0.   Vision Requirements for Driving Policy

1.   Background

2.   The components of safe driving include the following

3.   Evaluation

4.   Visual Acuity

5.   Peripheral vision

6.   Useful Field of View: Visual Attention

7.   Contrast sensitivity

8.   Glare

9.   Eye Movement Disorders

10. Central scotomas

11. Colour vision

12. Recommendations

References

 

Vision Requirements for Driving Policy

The American Academy of Ophthalmology recognizes the need to promote road safety. It also recognizes that the responsibility for credentialing drivers lies with the state departments of motor vehicles and their advisory boards, but acknowledges that ophthalmologists are regularly called upon to evaluate candidates for driving based on visual parameters.

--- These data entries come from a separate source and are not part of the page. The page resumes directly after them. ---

/-! ### Encoding -/

/-- 30_encoding.md sections 4 and 7: every command, with every operand value, has a legal word that decodes to it. -/
def Obligations.EncodedCommandDecodesToItself : Prop :=
  ∀ i : Instr, wordWellFormed (encode i) = true ∧ decode (encode i) = .instr i

/-- 30_encoding.md section 4: a word that decodes to a command is that command's encoding, so no command has two words. -/
def Obligations.DecodedWordIsItsEncoding : Prop :=
  ∀ (w : CmdWord) (i : Instr), decode w = .instr i → encode i = w

/-- R54: the opcode map, as match and mask, and "Every word matching no row is reserved". -/
def Obligations.DecodingFollowsTheOpcodeMap : Prop :=
  ∀ w : CmdWord,
    (decode w = .instr .init ↔ w &&& 0x3FF#10 = 0x000#10) ∧
    (∀ c : Byte, decode w = .instr (.update c) ↔ (w &&& 0x300#10 = 0x100#10 ∧ w.setWidth 8 = c)) ∧
    (decode w = .instr .final ↔ w &&& 0x3FF#10 = 0x200#10) ∧
    (w &&& 0x3FF#10 ≠ 0x000#10 → w &&& 0x300#10 ≠ 0x100#10 → w &&& 0x3FF#10 ≠ 0x200#10 → ∃ r, decode w = .reserved r)

/-- R51: the decoder case by case, and how many of the 1024 words have each outcome. -/
def Obligations.DecodingCoversAllWords : Prop :=
  (∀ w : CmdWord,
    (w.extractLsb' 8 2 = 0b01#2 → decode w = .instr (.update (w.extractLsb' 0 8))) ∧
    (w.extractLsb' 8 2 = 0b00#2 → w.extractLsb' 0 8 = 0#8 → decode w = .instr .init) ∧
    (w.extractLsb' 8 2 = 0b10#2 → w.extractLsb' 0 8 = 0#8 → decode w = .instr .final) ∧
    (w.extractLsb' 8 2 = 0b11#2 → decode w = .reserved .reservedOp) ∧
    (w.extractLsb' 8 2 = 0b00#2 ∨ w.extractLsb' 8 2 = 0b10#2 → w.extractLsb' 0 8 ≠ 0#8 →
      decode w = .reserved .nonzeroData)) ∧
  (let words : List CmdWord := (List.range 1024).map (BitVec.ofNat 10);
    (words.filter fun w => decode w = .instr .init).length = 1 ∧
    (words.filter fun w => decode w = .instr (.update (w.setWidth 8))).length = 256 ∧
    (words.filter fun w => decode w = .instr .final).length = 1 ∧
    (words.filter fun w => decode w = .reserved .reservedOp).length = 256 ∧
    (words.filter fun w => decode w = .reserved .nonzeroData).length = 510)

/-- 95_test_vectors.md section 2.2: the decode vectors of the spec. -/
def Obligations.SpecVectorWordsDecode : Prop :=
  decode 0x000#10 = .instr .init ∧ decode 0x100#10 = .instr (.update 0x00#8) ∧
  decode 0x101#10 = .instr (.update 0x01#8) ∧ decode 0x1FF#10 = .instr (.update 0xFF#8) ∧
  decode 0x200#10 = .instr .final ∧ decode 0x001#10 = .reserved .nonzeroData ∧
  decode 0x080#10 = .reserved .nonzeroData ∧ decode 0x2FF#10 = .reserved .nonzeroData ∧
  decode 0x300#10 = .reserved .reservedOp ∧ decode 0x3FF#10 = .reserved .reservedOp

/-! ### The commands -/

/-- INIT (R70), with the end of a result on the port (R52). It completes in every state; all but the register, the result port and
the draw count is unchanged. That `freeNext` counts one draw is the model's choice, log entry 3. -/
def Obligations.InitSetsTheRegisterToZero : Prop :=
  encode .init = 0b0000000000#10 ∧
  (∀ s : State, ∃ v, exec .init s =
    .next { s with crc := 0x0000000000000000#64, resValid := false, resData := v, freeNext := s.freeNext + 1 }) ∧
  (∃ t, exec .init State.reset = .next t ∧ t.crc = State.reset.crc) ∧
  (∀ s : State, ∃ t u, exec .init s = .next t ∧ exec .final t = .next u ∧ u.resValid = true ∧
    u.resData = 0x0000000000000000#64)

/-- UPDATE (R71), with the end of a result on the port (R52). It completes in every state; all but the register, the result port and
the draw count is unchanged. That `freeNext` counts one draw is the model's choice, log entry 3. The clauses after the first two are
R71's corner cases and its example. -/
def Obligations.UpdateTakesOneTableStep : Prop :=
  (∀ c : Byte, encode (.update c) = 0x100#10 ||| c.setWidth 10) ∧
  (∀ (s : State) (c : Byte), ∃ v, exec (.update c) s =
    .next { s with
      crc := Config.lut (((s.crc ^^^ c.setWidth 64) &&& 0xFF#64).setWidth 8) ^^^
        ((s.crc >>> 8) &&& 0xFFFFFFFFFFFFFFFF#64)
      resValid := false
      resData := v
      freeNext := s.freeNext + 1 }) ∧
  updByte Config.lut 0#64 0x00#8 = 0#64 ∧
  (∀ r : Word, updByte Config.lut r (r.setWidth 8) = r >>> 8) ∧
  updByte Config.lut 0xFFFFFFFFFFFFFFFF#64 0xFF#8 = 0x00FFFFFFFFFFFFFF#64 ∧
  updByte Config.lut 0x8000000000000000#64 0x00#8 = 0x0080000000000000#64 ∧
  (∀ (r r' : Word) (c : Byte), r.setWidth 8 = r'.setWidth 8 → indexUnit r c = indexUnit r' c) ∧
  updByte Config.lut 0#64 0x01#8 = 0xB1AA069AF3404101#64

/-- R72: FINAL. It completes in every state; all but the result port is unchanged. -/
def Obligations.FinalReturnsTheRegister : Prop :=
  encode .final = 0b1000000000#10 ∧
  (∀ s : State, exec .final s = .next { s with resValid := true, resData := s.crc }) ∧
  (∀ s : State, ∃ t u, exec .final s = .next t ∧ exec .final t = .next u ∧ u.resData = t.resData ∧ u.crc = s.crc) ∧
  (∀ (s : State) (c : Byte), ∃ t u, exec .final s = .next t ∧ exec (.update c) t = .next u ∧
    u.crc = updByte Config.lut s.crc c) ∧
  (∃ t, exec .final State.reset = .next t ∧ t.resData = 0x0000000000000000#64) ∧
  (∀ s : State, ∃ t u, exec .init s = .next t ∧ exec .final t = .next u ∧ u.resData = 0x0000000000000000#64)

/-- The frame of all three commands (10_state.md section 2, 30_encoding.md section 5): which command writes the register, which
shows a result, and that none touches the refused mark, the host's input or another stream of free values. -/
def Obligations.CommandsFrame : Prop :=
  ∀ (i : Instr) (s t : State), exec i s = .next t →
    t.refused = s.refused ∧ t.input = s.input ∧ t.freeStream = s.freeStream ∧
    (t.resValid = true ↔ i = .final) ∧
    (i = .final → t.crc = s.crc ∧ t.freeNext = s.freeNext) ∧
    (i ≠ .final → t.freeNext = s.freeNext + 1 ∧ t.portOutput = none)

/-! ### The step -/

/-- 30_encoding.md section 1, 41_engine_commands.md section 1: a step that accepts a legal word is the command's meaning at the
state with the host's next pins on the ports. -/
def Obligations.StepRunsTheDecodedCommand : Prop :=
  ∀ (s : State) (w : CmdWord) (i : Instr), s.Accepts w → decode w = .instr i →
    step s = exec i { s with input := s.input.tail }

/-- The word the host's interface places is the one the very next step runs (the model's own interface, log entry 7). -/
def Obligations.PlacedWordRunsNext : Prop :=
  ∀ (s : State) (nbits w : Nat) (i : Instr), decodeTableWord nbits w = some i →
    step (s.withFetchWord nbits w) = exec i { s with refused := false }

/-- 30_encoding.md section 9: a reserved word is refused by its class, changes nothing but the sticky mark, gives no output, and
its run has no outcome. -/
def Obligations.ReservedWordsAreRefusedByClass : Prop :=
  ∀ (s : State) (w : CmdWord), s.Accepts w →
    (w.extractLsb' 8 2 = 0b11#2 → step s = .refused .reservedOp) ∧
    ((w.extractLsb' 8 2 = 0b00#2 ∨ w.extractLsb' 8 2 = 0b10#2) → w.extractLsb' 0 8 ≠ 0#8 →
      step s = .refused .nonzeroData) ∧
    (wordWellFormed w = false →
      s.advance = { s with refused := true } ∧ s.advance.portOutput = none ∧
      ∀ k, Sys2Proof.core.run (k + 1) s.advance = .refused .runRefused)

/-- R74: every word that is not reserved steps to a next state, no state faults, the only stops are reserved words, and the
host-level error is raised before any command. -/
def Obligations.EveryLegalWordCompletes : Prop :=
  (∀ (s : State) (w : CmdWord), s.Accepts w → wordWellFormed w = true → ∃ t, step s = .next t) ∧
  (∀ (s : State) (f : Fault), step s ≠ .fault f) ∧
  (∀ (s : State) (r : Refusal), step s = .refused r →
    s.refused = true ∨ ∃ w, s.Accepts w ∧ wordWellFormed w = false) ∧
  (∀ (s t : State) (xs : List Int) (k : Nat) (x : Int), callCrc64 xs s = .next (.invalidInput k x, t) → t = s)

/-- R69: a step on an accepted word is the spec's `step(LUT, s, w)`: the same register, the same output, the same refusal. -/
def Obligations.StepIsTheSpecsEngineStep : Prop :=
  ∀ (s : State) (w : CmdWord), s.Accepts w →
    match engineStep Config.lut s.crc w with
    | .ok crc out => ∃ t, step s = .next t ∧ t.crc = crc ∧ t.portOutput = out
    | .refused .reservedOp => step s = .refused .reservedOp
    | .refused .nonzeroData => step s = .refused .nonzeroData

/-! ### Reset and the result port -/

/-- 10_state.md section 10: the values after reset, whatever stream of free values the engine owns. -/
def Obligations.ResetLeavesTheRegisterZero : Prop :=
  State.reset = State.resetOf 0 ∧
  ∀ k : Nat, (State.resetOf k).crc = 0x0000000000000000#64 ∧ (State.resetOf k).resValid = false ∧
    (State.resetOf k).refused = false ∧ (State.resetOf k).portOutput = none ∧ (State.resetOf k).pins = Pins.idle

/-- An edge with `rst = 1`, whatever word is presented beside it (R102). The model's choices in it: `freeNext` counts one draw (log
entry 3), the pins of the edge pass off the list (log entry 5), and a word beside `rst` passes with them (log entry 6). -/
def Obligations.AssertingRstResets : Prop :=
  ∀ s : State, s.refused = false → s.pins.rst = true →
    ∃ v, step s = .next { s with
      crc := 0x0000000000000000#64
      resValid := false
      resData := v
      input := s.input.tail
      freeNext := s.freeNext + 1 }

/-- R52: FINAL sets the result; it holds over edges that accept nothing; the next accepted word and `rst` end it. That the pins of an
edge pass off the list is log entry 5. -/
def Obligations.ResultHoldsUntilTheNextWord : Prop :=
  (∀ (s : State) (w : CmdWord), s.Accepts w → decode w = .instr .final →
    ∃ t, step s = .next t ∧ t.resValid = true ∧ t.resData = s.crc ∧ t.portOutput = some s.crc) ∧
  (∀ s : State, s.refused = false → s.pins.rst = false → s.pins.cmdValid = false → s.resValid = true →
    step s = .next { s with input := s.input.tail }) ∧
  (∀ (s : State) (w : CmdWord) (i : Instr), s.Accepts w → decode w = .instr i → i ≠ .final →
    ∃ t, step s = .next t ∧ t.resValid = false ∧ t.portOutput = none) ∧
  (∀ s : State, s.refused = false → s.pins.rst = true → ∃ t, step s = .next t ∧ t.resValid = false ∧ t.portOutput = none)

/-- The model's choice of log entries 3 and 5: an edge that accepts nothing while no result is on the port completes and leaves
all but the undefined `res_data` as it was. -/
def Obligations.IdleEdgeLeavesTheEngine : Prop :=
  ∀ s : State, s.refused = false → s.pins.rst = false → s.pins.cmdValid = false → s.resValid = false →
    ∃ v, step s = .next { s with resData := v, input := s.input.tail, freeNext := s.freeNext + 1 }

/-- The invariant of the result port holds after reset. -/
def Obligations.ResetResultIsCurrent : Prop := ∀ k : Nat, (State.resetOf k).ResultIsCurrent

/-- 30_encoding.md section 5, 41_engine_commands.md section 2: from every state, not only those a run reaches, a step keeps the
result on the port equal to the Finalize of the register. -/
def Obligations.StepKeepsResultCurrent : Prop :=
  ∀ s t : State, s.ResultIsCurrent → step s = .next t → t.ResultIsCurrent

/-- R25: the sticky mark. -/
def Obligations.RefusedMarkIsSticky : Prop :=
  State.reset.refused = false ∧
  (∀ (s : State) (w : CmdWord), s.Accepts w → (s.advance.refused = true ↔ wordWellFormed w = false)) ∧
  (∀ (s : State) (k : Nat), s.refused = true → (State.advance^[k] s).refused = true) ∧
  (∀ s : State, s.applyReset.refused = s.refused) ∧
  (∀ s t : State, s.refused = true → step s ≠ .next t)

/-- 10_state.md section 2, 60_exceptions.md section 6: unless a step accepts FINAL, what the host can read on the result port after
it does not depend on the register. -/
def Obligations.OnlyFinalShowsTheRegister : Prop :=
  ∀ (s t : State) (v : Word), step s = .next t → ¬ s.Accepts (encode .final) →
    ∃ t', step { s with crc := v } = .next t' ∧ t'.resValid = t.resValid ∧ t'.portOutput = t.portOutput

/-! ### Runs -/

/-- R39: words run in order, each on the state the words before it left. -/
def Obligations.WordsTakeEffectInOrder : Prop :=
  ∀ (ws vs : List CmdWord) (s t : State), runWords ws s = .next t → runWords (ws ++ vs) s = runWords vs t

/-- R114: a run from reset observes what the spec's engine observes, and nothing if and only if it holds a reserved word. -/
def Obligations.RunObservesTheSpecsEngine : Prop :=
  ∀ ws : List CmdWord,
    observe ws = engineObserve Config.lut ws 0x0000000000000000#64 ∧
    (observe ws = none ↔ ∃ w ∈ ws, wordWellFormed w = false)

/-- R73: a run depends only on the register its start state holds, `init` makes it depend on nothing, and a `final` put in
anywhere changes no later register value. -/
def Obligations.InitForgetsAndFinalIsInvisible : Prop :=
  (∀ (ws : List CmdWord) (s s' : State), s.refused = false → s'.refused = false → s.crc = s'.crc →
    observeFrom ws s = observeFrom ws s') ∧
  (∀ (ws : List CmdWord) (s s' : State), s.refused = false → s'.refused = false →
    observeFrom (encode .init :: ws) s = observeFrom (encode .init :: ws) s') ∧
  (∀ (ws vs : List CmdWord) (s : State), s.refused = false →
    (observeFrom (ws ++ encode .final :: vs) s).map Observation.crc = (observeFrom (ws ++ vs) s).map Observation.crc)

/-- 70_reset_and_hazards.md section 2: directly after reset, `init` has no effect on what a run observes. -/
def Obligations.InitAfterResetIsInvisible : Prop :=
  ∀ ws : List CmdWord, observe (encode .init :: ws) = observe ws

/-- 70_reset_and_hazards.md section 4: an engine whose host obeys its duties never stops. -/
def Obligations.DutifulHostNeverStops : Prop :=
  ∀ s : State, s.refused = false → s.hostObeys = true → s.NeverStops

/-- The step lemma behind it, from every state: a step of an unrefused engine whose host obeys its duties has a next state, and the
engine is unrefused and its host dutiful there (30_encoding.md section 9, 70_reset_and_hazards.md section 4). -/
def Obligations.StepKeepsTheHostDutiful : Prop :=
  ∀ s : State, s.refused = false → s.hostObeys = true →
    ∃ t, step s = .next t ∧ t.refused = false ∧ t.hostObeys = true

/-- R24, R40, and R99's "Each instance's results are those it would give alone": in every interleaving, each engine is where its own
steps alone would have brought it, and presenting a word to one engine leaves the others. -/
def Obligations.InstancesNeverInterfere : Prop :=
  ∀ (n : Nat) (p : Platform n),
    (∀ (ks : List (Fin n)) (k : Fin n), (Platform.run ks p).engines[k] = State.advance^[ks.count k] p.engines[k]) ∧
    (∀ (j k : Fin n) (w : CmdWord), j ≠ k →
      (p.present k w).engines[j] = p.engines[j] ∧ (p.stepAt k).engines[j] = p.engines[j])

/-- 60_exceptions.md section 6: there is at least one engine, and each starts in the reset state. -/
def Obligations.EveryInstanceStartsReset : Prop :=
  1 ≤ Config.nEngines ∧
  ∀ (n : Nat) (k : Fin n), (Platform.reset n).engines[k] = State.resetOf k.val

/-! ### The datapath -/

/-- R61, R64, R66, R67: XOR, the truncation mask, the combine unit and the output XOR. -/
def Obligations.XorUnitsAreExact : Prop :=
  (∀ (a b : Word) (i : Nat), i < 64 → (xor64 a b).getLsbD i = (a.getLsbD i ^^ b.getLsbD i)) ∧
  (∀ a b c : Word, xor64 a a = 0#64 ∧ xor64 a 0#64 = a ∧ xor64 a b = xor64 b a ∧
    xor64 (xor64 a b) c = xor64 a (xor64 b c)) ∧
  xor64 0xB1AA069AF3404101#64 0x00B1AA069AF34041#64 = 0xB11BAC9C69B30140#64 ∧
  (∀ a : Word, mask64 a = a &&& 0xFFFFFFFFFFFFFFFF#64 ∧ mask64 a = a ∧ mask64 (shr8 a) = shr8 a) ∧
  mask64 0x00B1AA069AF34041#64 = 0x00B1AA069AF34041#64 ∧
  (∀ (lut : Lut) (r : Word) (c : Byte),
    updByte lut r c = xor64 (lutRead lut (indexUnit r c)) (mask64 (shr8 r))) ∧
  updByte Config.lut 0xB1AA069AF3404101#64 0x00#8 = 0xB11BAC9C69B30140#64 ∧
  (∀ a : Word, fin a = xor64 a 0x0000000000000000#64 ∧ fin a = a ∧ fin a ≠ a ^^^ 0xFFFFFFFFFFFFFFFF#64) ∧
  fin 0xB1AA069AF3404101#64 = 0xB1AA069AF3404101#64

In the absence of well-proven test criteria and predictors of unsafe driving characteristics, ophthalmologists must continue to advise patients according to the established rules of their individual states.

Ophthalmologists may be called upon to make recommendations to licensing agencies for candidates who do not meet unrestricted license requirements. These recommendations, which can involve on-the-road testing for further evaluation, may also specify restrictions for licensure limiting driving to certain conditions, destinations, areas, times of day, or equipment. The Academy recommends establishing evidence-based driver assessment and training programs to address performance deficiencies. These data will help determine what tests to administer, to whom, how often, and how to score them and apply them to licensure.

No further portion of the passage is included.